Prof. Bing-Chen Wang

Dept. of Mechanical Engineering, Univ. of Manitoba Winnipeg, Manitoba, Canada

Bio

Dr. Bing-Chen Wang is a Professor in the Department of Mechanical Engineering at the University of Manitoba, Canada. Dr. Wang obtained his B.Sc. (1993) and M.Sc. (1998) degrees from Xi’an Jiaotong University, and Ph.D. degree (2004) from the University of Saskatchewan, Canada.  He joined the University of Manitoba in 2008. Dr. Wang’s current research interests include turbulence theory and modelling, direct numerical simulation, large-eddy simulation, hybrid RANS/LES, convective heat and mass transfer, boundary-layer theory, and environmental flow and dispersion. Currently, Dr. Wang serves as an Associate Editor for Int. J. Heat and Fluid Flow, and serves on the Scientific Advisory Boards for the International Symposium on Turbulence and Shear Flow Phenomena and for the International Symposium on Turbulence, Heat and Mass Transfer.

Title

Direct Numerical Simulation of Turbulent Heat and Fluid Flows in a Channel Roughened with Circular-Arc Ribs

Abstract

Turbulent heat and fluid flows in a cooling channel roughened with circular-arc ribs of different pitch-to-height ratios (P/H=3.0, 5.0 and 7.5) are studied using direct numerical simulations (DNS). The pitch-to-height ratio effects on turbulent convection are studied through analyses of the statistical moments of the velocity and temperature fields. It is interesting to observe that in contrast to the classical channel flow over transverse square bars, the flow separation point in a channel roughened with circular-arc ribs is sensitive to the testing conditions and varies along the rib arc. The flow anisotropy is suppressed as the value of P/H increases due to significant enhancement of the spanwise Reynolds normal stress. It is also interesting to observe that the lifespan of hairpin structures becomes increasingly shortened at the midspan between two adjacent ribs as the pitch-to-height ratio increases. The characteristic spanwise wavelengths of turbulent motions are investigated through a spectral analysis of the transport equation of turbulence kinetic energy (TKE). It is discovered that the turbulent production term is approximately balanced by the interscale transport and dissipation terms associated with small-scale turbulent motions in the inter-rib regions. As the value of P/H increases, the TKE production for sustaining large-scale motions strengthens gradually, whereas the backscatter of TKE from medium- to large-scale turbulence structures becomes increasingly suppressed.
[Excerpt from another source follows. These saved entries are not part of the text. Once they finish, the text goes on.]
/-- The offset of an LD or ST within its window, where R382 allows it. -/
def Queue.offset (x : Queue) (q : QWord) : Option Nat :=
  let off := (x.gr q.a + x.opB q).toNat
  if off % (accessWidth q) == 0 && off + (accessWidth q) ≤ (x.win q).len then some off else none

/-- LD (R382, R383, R394). -/
def execQcLd (q : QWord) (s : State) : Host.Outcome State Fault Refusal :=
  runQueue (fun m x _ => match x.offset q with
    | none => rangeOut m
    | some off => match m.qRead m.curQ.1 (x.win q).space ((x.win q).base + off) (accessWidth q) with
      | .ok bs => .go (m.setG q.d (BitVec.ofNat 64 (leValue bs))) none
      | .error e => walkOut m e) s

/-- An operation joined to the open transaction. -/
def Mach.buffer (m : Mach) (o : TxOp) : Mach := m.modPacket fun p => { p with tx := p.tx.map fun l => l ++ [o] }

/-- ST (R380, R382, R383, R394). -/
def execQcSt (q : QWord) (s : State) : Host.Outcome State Fault Refusal :=
  runQueue (fun m x p => match x.offset q with
    | none => rangeOut m
    | some off =>
      let w := x.win q
      let a := w.base + off
      if p.tx.isSome then
        .go (m.buffer { kind := 0, place := if w.space = 4 then .host a else .dev a, bytes := (accessWidth q), val := x.gr q.d, dst := 0 }) none
      else match m.qWrite m.curQ.1 w.space a (leBytes (accessWidth q) (x.gr q.d).toNat) with
        | .ok m' => .go m' none
        | .error e => walkOut m e) s

/-- BRF (R384). -/
def execQBrf (q : QWord) (s : State) : Host.Outcome State Fault Refusal :=
  runQueue (fun m x p =>
    let a := x.gr q.a
    let go := match q.fn.toNat with | 0 => true | 1 => a == 0 | _ => a != 0
    .go m (if go then some (brfTarget p.pc q).toNat else none)) s

/-- LOOP (R376). -/
def execQLoop (q : QWord) (s : State) : Host.Outcome State Fault Refusal :=
  runQueue (fun m _ p => .go (m.modPacket fun y => { y with loop := some (p.pc + 1, p.pc + loopLen q, q.b.toNat) }) none) s

/-! ### Signals (R382, R385, R391) -/

/-- The signal address of gA, where R382 allows it. -/
def Queue.signal (x : Queue) (q : QWord) (write : Bool) : Option Nat :=
  let a := (x.gr q.a).toNat % 2 ^ 48
  let need : BitVec 3 := if write then 3 else 1
  if a % 8 == 0 && x.wins.any (fun w => w.len != 0 && w.space == 3 && w.perm &&& need == need && w.base ≤ a && a + 8 ≤ w.base + w.len)
  then some a else none

/-- SIGWAIT (R385, R391). -/
def execQSigwait (q : QWord) (s : State) : Host.Outcome State Fault Refusal :=
  runQueue (fun m x _ => match x.signal q false with
    | none => rangeOut m
    | some a => match m.gpa m.curQ.1 a .read with
      | .error e => walkOut m e
      | .ok (m', pa) =>
        if sigHolds q.fn.toNat (m'.dev.value pa 8) (x.gr q.d) (x.opB q) then .go m' none
        else
          let m' := m'.modQueue m.curQ.1 m.curQ.2 fun y => { y with parkNo := m.hub.parkNo }
          .park { m' with hub := { m'.hub with parkNo := m.hub.parkNo + 1 } } (.signal pa q.fn.toNat (x.gr q.d) (x.opB q)) true) s

/-- SIGSET (R385, R394). -/
def execQSigset (q : QWord) (s : State) : Host.Outcome State Fault Refusal :=
  runQueue (fun m x p => match x.signal q true with
    | none => rangeOut m
    | some a =>
      if p.tx.isSome then .go (m.buffer { kind := 1, place := .dev a, bytes := 8, val := x.opB q, dst := 0 }) none
      else match m.signal m.curQ.1 a (fun _ => (x.opB q).toNat) with
        | .ok r => .go r.1 none
        | .error e => walkOut m e) s

/-- SIGADD (R385, R394). -/
def execQSigadd (q : QWord) (s : State) : Host.Outcome State Fault Refusal :=
  runQueue (fun m x p => match x.signal q true with
    | none => rangeOut m
    | some a =>
      if p.tx.isSome then .go (m.buffer { kind := 2, place := .dev a, bytes := 8, val := x.opB q, dst := q.d.toNat }) none
      else match m.signal m.curQ.1 a (· + (x.opB q).toNat) with
        | .ok r => .go (r.1.setG q.d (BitVec.ofNat 64 r.2)) none
        | .error e => walkOut m e) s

/-! ### Transactions (R393, R394) -/

/-- TXB (R394). -/
def execQTxb (_q : QWord) (s : State) : Host.Outcome State Fault Refusal :=
  runQueue (fun m _ _ => .go (m.modPacket fun p => { p with tx := some [] }) none) s

/-- One buffered operation performed: the machine and the signals updated, in the order of their last update. -/
def Mach.txOp (m : Mach) (f : Nat) (sigs : List Nat) (o : TxOp) : Except WalkEnd (Mach × List Nat) :=
  match o.place with
  | .host a => .ok ({ m with host := m.host.writeBlock a (leBytes o.bytes o.val.toNat) }, sigs)
  | .dev a =>
    if o.kind = 0 then (m.gpaWrite f a (leBytes o.bytes o.val.toNat)).map fun m' => (m', sigs)
    else match m.gpa f a .atomic with
      | .error e => .error e
      | .ok (m', pa) => match m'.gpaAtomic f a (fun old => if o.kind = 1 then o.val.toNat else old + o.val.toNat) with
        | .error e => .error e
        | .ok (m'', old) =>
          let m'' := if o.kind = 2 then m''.setG (BitVec.ofNat 4 o.dst) (BitVec.ofNat 64 old) else m''
          .ok (m'', sigs.filter (· != pa) ++ [pa])
  | _ => .ok (m, sigs)

/-- TXE (R394): the buffered operations in program order, then the halyards; none of them where one meets a translation fault. -/
def execQTxe (_q : QWord) (s : State) : Host.Outcome State Fault Refusal :=
  runQueue (fun m _ p =>
    let r := (p.tx.getD []).foldl (fun (a : Except WalkEnd (Mach × List Nat)) o => match a with
      | .error e => .error e
      | .ok (m', sigs) => m'.txOp m.curQ.1 sigs o) (.ok (m, []))
    match r with
    | .error e => walkOut m e
    | .ok (m', sigs) => .go ((sigs.foldl Mach.walkHalyard m').modPacket fun p => { p with tx := none }) none) s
The local Nusselt number increases remarkably near the rib center due to the flow impingement on the rib windward side. Furthermore, the thermohydraulic efficiency enhances dramatically in the ribbed channel as the pitch-to-height ratio P/H increases. The quadrant analysis of heated turbulent motions indicates that hot sweep and cold ejection events dominate turbulent heat fluxes near the ribbed bottom wall.